* _WHAT YOU WILL DO_:
Reproduce, from the lines below, exactly the stretch that begins at the line containing "theorem witness_ErrorEntry : (∃" and ends at the line containing "1 ∧ interrupted.hostValid ∧", both included.

Dataset entries
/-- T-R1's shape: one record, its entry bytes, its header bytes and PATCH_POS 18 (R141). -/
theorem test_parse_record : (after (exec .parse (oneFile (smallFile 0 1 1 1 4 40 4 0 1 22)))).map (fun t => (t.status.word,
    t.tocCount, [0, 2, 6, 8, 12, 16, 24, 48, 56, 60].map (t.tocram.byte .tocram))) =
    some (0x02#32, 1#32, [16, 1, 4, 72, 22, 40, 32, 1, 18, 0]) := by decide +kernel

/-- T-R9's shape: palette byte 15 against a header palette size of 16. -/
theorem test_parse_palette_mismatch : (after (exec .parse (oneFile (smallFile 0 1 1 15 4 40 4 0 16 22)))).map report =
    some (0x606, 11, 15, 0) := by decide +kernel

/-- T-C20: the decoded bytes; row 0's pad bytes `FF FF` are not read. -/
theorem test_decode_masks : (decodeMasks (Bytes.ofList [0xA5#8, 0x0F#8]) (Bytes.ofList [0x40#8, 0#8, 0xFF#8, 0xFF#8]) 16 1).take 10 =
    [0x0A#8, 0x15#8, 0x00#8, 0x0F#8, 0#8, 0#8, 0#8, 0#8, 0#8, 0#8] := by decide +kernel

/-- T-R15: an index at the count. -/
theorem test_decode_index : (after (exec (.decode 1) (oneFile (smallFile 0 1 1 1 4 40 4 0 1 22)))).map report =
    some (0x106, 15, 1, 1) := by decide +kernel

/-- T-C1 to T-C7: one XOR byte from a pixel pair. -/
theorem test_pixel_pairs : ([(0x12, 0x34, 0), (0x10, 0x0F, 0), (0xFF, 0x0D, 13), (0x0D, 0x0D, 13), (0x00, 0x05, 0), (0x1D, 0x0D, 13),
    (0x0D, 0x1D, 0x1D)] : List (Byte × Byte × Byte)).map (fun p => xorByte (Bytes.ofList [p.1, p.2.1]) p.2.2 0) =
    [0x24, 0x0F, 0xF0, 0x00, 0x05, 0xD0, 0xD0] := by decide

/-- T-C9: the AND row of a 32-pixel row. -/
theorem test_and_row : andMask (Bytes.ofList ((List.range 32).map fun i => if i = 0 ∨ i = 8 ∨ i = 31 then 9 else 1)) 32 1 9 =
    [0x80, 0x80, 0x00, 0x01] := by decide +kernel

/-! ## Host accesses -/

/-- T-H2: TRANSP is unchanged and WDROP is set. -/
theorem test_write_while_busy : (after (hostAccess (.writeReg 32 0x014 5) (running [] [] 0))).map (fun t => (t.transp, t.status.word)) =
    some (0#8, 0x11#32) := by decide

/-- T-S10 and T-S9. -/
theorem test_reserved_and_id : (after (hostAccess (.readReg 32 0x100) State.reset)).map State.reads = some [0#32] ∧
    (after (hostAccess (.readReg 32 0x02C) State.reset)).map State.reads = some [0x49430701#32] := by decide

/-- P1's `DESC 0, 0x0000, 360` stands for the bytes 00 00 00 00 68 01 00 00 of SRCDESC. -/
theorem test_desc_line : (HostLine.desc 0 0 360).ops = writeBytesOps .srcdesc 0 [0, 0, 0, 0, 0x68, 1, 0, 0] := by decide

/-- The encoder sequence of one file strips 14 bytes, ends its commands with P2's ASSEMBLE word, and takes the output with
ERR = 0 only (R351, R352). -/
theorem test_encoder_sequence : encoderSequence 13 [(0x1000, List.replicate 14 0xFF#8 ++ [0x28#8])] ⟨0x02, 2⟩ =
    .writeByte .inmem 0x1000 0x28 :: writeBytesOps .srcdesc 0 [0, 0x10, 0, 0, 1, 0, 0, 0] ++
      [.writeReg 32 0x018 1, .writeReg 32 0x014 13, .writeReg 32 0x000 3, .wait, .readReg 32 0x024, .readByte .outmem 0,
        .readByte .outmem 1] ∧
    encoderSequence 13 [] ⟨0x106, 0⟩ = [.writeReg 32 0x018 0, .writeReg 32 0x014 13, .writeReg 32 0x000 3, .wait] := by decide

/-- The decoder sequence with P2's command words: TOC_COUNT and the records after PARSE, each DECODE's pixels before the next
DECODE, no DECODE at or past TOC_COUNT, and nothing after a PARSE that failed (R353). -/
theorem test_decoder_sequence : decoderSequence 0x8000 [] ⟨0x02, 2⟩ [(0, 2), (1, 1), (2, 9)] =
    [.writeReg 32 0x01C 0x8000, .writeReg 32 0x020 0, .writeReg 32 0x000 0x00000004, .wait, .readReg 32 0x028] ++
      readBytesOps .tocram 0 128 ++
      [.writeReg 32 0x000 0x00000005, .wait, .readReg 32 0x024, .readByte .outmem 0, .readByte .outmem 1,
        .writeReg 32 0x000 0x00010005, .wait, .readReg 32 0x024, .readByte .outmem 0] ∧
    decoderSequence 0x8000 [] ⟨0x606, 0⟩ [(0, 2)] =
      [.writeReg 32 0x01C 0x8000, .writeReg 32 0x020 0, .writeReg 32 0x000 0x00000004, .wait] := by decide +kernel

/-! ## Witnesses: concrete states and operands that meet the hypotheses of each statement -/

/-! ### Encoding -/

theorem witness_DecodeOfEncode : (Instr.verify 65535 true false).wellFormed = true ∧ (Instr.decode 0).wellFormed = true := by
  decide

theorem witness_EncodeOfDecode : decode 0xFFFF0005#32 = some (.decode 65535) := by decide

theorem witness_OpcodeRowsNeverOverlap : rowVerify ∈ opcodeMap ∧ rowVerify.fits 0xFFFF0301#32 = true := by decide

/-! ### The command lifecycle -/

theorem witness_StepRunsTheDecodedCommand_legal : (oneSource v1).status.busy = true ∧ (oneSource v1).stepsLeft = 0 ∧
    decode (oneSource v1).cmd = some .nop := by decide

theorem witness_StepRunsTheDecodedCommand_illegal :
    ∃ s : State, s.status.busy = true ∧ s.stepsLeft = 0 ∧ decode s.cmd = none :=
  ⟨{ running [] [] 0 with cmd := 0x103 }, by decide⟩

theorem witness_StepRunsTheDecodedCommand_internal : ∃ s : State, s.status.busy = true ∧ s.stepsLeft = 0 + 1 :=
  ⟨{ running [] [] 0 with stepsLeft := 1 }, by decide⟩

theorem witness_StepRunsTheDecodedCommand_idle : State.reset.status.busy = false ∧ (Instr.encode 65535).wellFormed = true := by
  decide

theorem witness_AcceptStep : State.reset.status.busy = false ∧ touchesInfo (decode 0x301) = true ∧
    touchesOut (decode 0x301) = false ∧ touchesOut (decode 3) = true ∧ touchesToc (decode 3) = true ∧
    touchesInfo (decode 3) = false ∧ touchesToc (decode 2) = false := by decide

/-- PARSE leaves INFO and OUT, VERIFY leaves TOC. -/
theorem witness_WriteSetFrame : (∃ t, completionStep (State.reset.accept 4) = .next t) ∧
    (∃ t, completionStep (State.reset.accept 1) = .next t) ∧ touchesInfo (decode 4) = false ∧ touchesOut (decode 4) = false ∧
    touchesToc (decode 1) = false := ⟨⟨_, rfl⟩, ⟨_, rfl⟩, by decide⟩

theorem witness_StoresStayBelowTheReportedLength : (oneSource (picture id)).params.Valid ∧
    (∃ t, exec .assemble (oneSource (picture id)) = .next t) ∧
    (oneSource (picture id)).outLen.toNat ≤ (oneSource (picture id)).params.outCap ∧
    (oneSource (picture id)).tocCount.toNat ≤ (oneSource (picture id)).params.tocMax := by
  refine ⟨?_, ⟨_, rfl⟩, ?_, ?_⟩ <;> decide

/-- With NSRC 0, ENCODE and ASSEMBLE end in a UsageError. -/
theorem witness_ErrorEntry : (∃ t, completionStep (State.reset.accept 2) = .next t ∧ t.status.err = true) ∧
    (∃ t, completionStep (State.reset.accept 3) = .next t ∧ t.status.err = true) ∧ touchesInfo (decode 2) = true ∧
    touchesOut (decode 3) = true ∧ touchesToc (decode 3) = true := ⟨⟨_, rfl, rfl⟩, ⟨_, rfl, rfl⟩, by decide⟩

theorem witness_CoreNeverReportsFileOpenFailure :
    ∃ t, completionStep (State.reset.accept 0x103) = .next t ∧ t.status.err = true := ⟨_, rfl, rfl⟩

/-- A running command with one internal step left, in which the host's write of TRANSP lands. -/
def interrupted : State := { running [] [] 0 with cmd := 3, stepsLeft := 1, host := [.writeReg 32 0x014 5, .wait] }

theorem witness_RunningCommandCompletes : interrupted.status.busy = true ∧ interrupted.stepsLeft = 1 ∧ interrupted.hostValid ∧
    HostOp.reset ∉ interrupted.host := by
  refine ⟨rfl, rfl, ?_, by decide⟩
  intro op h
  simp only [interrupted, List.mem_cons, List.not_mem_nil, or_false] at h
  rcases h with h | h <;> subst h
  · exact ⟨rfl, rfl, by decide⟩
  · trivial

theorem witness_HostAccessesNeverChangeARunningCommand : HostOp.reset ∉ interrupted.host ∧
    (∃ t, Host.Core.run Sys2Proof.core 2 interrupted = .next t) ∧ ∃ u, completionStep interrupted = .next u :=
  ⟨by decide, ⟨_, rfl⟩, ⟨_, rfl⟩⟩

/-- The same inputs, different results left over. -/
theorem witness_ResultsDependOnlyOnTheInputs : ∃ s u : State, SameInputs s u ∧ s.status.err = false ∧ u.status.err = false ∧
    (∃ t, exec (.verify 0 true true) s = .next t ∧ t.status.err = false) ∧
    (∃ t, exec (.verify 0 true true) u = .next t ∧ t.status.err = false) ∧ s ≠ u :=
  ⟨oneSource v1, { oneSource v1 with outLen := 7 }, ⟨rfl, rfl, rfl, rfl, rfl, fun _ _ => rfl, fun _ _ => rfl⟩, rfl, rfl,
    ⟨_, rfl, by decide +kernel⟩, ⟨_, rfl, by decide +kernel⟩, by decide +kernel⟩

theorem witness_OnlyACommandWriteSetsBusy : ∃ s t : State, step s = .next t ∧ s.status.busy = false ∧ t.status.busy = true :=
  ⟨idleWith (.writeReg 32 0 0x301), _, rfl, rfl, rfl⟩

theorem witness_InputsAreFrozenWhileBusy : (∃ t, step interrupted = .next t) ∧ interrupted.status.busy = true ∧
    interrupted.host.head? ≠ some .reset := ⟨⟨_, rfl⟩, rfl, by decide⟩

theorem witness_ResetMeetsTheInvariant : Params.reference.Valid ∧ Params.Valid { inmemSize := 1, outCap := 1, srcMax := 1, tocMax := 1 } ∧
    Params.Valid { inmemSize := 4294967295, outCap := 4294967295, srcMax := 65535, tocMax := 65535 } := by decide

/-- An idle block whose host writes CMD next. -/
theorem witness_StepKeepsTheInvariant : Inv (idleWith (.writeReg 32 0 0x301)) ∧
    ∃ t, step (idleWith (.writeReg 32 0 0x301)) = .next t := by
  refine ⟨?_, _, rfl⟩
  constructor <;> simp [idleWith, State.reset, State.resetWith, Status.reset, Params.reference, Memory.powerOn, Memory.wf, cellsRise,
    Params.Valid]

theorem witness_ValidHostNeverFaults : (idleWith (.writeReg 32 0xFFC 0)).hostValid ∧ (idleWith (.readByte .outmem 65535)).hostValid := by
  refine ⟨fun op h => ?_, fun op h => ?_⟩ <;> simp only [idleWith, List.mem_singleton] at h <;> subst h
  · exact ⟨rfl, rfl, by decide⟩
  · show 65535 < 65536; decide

==

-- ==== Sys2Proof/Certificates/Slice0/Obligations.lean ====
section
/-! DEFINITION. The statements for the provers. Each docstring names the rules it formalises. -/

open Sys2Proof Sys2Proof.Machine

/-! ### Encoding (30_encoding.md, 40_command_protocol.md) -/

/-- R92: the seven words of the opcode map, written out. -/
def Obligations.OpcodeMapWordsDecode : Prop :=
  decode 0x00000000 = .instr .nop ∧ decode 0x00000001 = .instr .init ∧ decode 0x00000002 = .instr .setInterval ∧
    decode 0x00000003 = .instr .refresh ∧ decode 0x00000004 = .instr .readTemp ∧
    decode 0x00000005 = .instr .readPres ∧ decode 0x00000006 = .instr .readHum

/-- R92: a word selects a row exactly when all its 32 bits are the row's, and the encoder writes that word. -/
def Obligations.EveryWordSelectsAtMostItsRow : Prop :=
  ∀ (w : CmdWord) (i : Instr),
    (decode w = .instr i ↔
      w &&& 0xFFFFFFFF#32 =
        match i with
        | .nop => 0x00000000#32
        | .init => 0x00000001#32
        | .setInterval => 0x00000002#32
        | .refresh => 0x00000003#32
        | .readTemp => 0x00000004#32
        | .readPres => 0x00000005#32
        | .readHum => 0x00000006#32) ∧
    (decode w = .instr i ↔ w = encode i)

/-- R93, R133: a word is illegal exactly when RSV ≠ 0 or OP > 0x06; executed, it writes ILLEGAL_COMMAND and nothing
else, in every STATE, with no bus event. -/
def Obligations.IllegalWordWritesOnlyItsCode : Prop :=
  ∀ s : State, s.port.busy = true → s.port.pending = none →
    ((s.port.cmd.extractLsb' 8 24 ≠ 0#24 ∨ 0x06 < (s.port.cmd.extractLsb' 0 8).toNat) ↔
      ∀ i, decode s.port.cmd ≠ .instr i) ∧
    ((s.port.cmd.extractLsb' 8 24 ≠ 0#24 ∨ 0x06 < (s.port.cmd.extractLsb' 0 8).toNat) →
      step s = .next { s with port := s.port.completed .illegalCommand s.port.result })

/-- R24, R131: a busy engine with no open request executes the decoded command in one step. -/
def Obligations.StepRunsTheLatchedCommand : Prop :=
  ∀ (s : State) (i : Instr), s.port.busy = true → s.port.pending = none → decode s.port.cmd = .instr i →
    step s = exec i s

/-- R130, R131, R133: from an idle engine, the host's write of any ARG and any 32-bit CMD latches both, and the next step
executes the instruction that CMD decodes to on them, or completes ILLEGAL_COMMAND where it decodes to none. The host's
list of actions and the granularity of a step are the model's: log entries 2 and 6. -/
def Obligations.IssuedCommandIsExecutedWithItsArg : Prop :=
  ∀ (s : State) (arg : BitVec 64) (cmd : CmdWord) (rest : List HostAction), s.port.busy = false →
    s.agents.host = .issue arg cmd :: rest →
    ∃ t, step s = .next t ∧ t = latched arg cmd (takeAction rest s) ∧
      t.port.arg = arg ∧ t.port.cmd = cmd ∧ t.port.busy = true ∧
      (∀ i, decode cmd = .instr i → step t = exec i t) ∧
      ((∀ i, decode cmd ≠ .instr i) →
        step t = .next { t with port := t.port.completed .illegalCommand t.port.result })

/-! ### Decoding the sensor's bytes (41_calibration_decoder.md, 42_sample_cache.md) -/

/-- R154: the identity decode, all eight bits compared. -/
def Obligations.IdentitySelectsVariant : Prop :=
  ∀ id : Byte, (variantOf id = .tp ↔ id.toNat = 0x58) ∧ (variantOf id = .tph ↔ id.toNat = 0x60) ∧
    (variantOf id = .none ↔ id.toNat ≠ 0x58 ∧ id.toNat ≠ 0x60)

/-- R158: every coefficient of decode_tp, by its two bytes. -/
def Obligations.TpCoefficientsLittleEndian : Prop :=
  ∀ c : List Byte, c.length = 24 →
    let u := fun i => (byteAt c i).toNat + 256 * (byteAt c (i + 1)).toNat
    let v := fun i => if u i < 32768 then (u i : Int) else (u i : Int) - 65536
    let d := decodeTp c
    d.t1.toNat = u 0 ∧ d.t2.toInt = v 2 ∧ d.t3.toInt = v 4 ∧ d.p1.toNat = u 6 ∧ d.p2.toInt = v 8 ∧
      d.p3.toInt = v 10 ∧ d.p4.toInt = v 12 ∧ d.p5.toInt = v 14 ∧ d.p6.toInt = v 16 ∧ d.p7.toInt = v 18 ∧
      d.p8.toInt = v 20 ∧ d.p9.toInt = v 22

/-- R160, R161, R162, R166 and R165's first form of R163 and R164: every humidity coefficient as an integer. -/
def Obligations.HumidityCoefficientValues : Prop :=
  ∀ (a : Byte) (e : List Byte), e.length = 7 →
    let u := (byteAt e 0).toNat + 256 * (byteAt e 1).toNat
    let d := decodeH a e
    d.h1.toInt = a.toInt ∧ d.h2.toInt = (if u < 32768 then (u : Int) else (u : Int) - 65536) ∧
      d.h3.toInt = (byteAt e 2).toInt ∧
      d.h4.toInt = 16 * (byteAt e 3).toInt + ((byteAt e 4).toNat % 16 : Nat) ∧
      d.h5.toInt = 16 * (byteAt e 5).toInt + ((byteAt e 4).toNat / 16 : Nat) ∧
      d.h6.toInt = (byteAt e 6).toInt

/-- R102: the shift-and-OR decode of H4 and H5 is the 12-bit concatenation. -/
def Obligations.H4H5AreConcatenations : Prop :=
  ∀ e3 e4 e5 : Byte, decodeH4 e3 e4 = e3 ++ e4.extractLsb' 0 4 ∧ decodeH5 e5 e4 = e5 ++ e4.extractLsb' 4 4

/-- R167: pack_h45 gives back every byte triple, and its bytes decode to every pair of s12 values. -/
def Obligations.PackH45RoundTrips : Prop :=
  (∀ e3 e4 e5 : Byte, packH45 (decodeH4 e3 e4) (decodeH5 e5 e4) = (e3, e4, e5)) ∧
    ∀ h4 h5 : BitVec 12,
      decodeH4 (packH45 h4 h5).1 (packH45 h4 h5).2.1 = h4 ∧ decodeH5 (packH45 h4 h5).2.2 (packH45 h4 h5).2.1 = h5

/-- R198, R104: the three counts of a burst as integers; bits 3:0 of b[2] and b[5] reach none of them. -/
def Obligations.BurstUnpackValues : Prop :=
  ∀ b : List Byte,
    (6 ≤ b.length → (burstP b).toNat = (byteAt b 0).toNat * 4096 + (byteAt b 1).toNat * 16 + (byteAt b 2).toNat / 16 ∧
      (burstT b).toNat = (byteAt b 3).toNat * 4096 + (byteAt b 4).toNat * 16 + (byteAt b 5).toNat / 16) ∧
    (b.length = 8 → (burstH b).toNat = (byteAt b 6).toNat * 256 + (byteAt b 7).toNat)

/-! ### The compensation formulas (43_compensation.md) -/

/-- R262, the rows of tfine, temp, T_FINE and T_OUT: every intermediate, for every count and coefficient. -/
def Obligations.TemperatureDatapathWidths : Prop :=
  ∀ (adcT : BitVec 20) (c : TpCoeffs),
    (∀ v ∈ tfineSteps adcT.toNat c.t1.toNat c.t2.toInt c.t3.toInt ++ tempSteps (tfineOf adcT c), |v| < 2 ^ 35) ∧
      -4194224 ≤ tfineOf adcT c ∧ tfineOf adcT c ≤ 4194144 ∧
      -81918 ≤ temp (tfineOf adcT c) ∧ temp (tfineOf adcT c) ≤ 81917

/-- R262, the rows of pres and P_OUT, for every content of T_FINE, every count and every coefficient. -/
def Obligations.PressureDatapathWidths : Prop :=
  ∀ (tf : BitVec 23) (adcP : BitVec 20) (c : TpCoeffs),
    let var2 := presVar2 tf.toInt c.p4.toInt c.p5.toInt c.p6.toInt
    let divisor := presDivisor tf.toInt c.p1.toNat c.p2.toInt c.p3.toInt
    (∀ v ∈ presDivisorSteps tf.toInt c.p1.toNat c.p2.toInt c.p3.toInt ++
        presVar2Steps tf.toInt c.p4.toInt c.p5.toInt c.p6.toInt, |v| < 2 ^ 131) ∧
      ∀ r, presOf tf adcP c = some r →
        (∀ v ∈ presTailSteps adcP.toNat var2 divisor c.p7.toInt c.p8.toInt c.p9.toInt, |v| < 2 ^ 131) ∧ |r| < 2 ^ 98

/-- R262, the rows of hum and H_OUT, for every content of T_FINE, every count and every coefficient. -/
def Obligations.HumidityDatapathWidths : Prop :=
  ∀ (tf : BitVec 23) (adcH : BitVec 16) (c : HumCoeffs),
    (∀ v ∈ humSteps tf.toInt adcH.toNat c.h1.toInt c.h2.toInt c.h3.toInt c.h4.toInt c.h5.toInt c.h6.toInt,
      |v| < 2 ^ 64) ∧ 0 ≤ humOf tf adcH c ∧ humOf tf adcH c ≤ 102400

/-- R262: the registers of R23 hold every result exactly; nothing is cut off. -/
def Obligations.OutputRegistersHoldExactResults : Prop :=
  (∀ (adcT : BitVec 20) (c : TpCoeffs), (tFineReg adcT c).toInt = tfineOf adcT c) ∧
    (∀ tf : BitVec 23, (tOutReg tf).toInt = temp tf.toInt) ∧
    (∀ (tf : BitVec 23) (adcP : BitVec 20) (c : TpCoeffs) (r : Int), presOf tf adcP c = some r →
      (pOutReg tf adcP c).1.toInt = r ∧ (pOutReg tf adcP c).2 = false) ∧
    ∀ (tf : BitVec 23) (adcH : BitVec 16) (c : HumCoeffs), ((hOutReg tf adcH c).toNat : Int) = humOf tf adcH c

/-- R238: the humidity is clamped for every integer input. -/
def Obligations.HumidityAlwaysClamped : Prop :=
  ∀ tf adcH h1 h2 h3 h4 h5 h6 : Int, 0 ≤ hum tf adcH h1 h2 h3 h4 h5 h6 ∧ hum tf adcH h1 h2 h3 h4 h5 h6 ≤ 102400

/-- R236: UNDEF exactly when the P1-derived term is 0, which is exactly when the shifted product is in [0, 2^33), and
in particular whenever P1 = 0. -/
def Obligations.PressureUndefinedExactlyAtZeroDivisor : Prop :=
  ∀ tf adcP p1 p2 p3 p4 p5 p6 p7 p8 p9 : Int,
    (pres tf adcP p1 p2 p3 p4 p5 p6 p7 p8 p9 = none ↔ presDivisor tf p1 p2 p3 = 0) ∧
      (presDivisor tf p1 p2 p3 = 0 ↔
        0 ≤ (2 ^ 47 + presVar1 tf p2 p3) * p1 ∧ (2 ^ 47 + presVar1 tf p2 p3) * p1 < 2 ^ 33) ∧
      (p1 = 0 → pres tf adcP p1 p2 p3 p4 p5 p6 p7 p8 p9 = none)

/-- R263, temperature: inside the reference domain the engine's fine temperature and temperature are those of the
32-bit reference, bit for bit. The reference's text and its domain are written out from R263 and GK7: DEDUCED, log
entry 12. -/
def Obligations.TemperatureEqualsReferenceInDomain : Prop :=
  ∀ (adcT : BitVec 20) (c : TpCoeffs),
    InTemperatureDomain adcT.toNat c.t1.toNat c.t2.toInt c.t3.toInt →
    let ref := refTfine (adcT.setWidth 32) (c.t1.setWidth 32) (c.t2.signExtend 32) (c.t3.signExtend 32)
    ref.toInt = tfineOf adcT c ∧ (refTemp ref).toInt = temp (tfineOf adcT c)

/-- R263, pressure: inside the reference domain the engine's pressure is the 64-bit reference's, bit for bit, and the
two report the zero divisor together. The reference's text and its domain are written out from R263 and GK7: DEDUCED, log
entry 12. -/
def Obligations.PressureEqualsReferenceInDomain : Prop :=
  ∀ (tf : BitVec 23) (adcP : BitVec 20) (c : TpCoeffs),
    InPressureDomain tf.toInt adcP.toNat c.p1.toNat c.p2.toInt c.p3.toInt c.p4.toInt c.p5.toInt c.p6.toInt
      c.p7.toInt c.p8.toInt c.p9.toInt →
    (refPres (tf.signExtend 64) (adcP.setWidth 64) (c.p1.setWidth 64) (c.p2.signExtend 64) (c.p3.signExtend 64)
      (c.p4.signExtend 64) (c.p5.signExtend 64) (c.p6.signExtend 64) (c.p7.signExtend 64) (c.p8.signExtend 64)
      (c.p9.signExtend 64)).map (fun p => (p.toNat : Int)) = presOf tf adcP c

* _OUTPUT OF THE TASK_:
theorem witness_ErrorEntry : (∃ t, completionStep (State.reset.accept 2) = .next t ∧ t.status.err = true) ∧
    (∃ t, completionStep (State.reset.accept 3) = .next t ∧ t.status.err = true) ∧ touchesInfo (decode 2) = true ∧
    touchesOut (decode 3) = true ∧ touchesToc (decode 3) = true := ⟨⟨_, rfl, rfl⟩, ⟨_, rfl, rfl⟩, by decide⟩

theorem witness_CoreNeverReportsFileOpenFailure :
    ∃ t, completionStep (State.reset.accept 0x103) = .next t ∧ t.status.err = true := ⟨_, rfl, rfl⟩

/-- A running command with one internal step left, in which the host's write of TRANSP lands. -/
def interrupted : State := { running [] [] 0 with cmd := 3, stepsLeft := 1, host := [.writeReg 32 0x014 5, .wait] }

theorem witness_RunningCommandCompletes : interrupted.status.busy = true ∧ interrupted.stepsLeft = 1 ∧ interrupted.hostValid ∧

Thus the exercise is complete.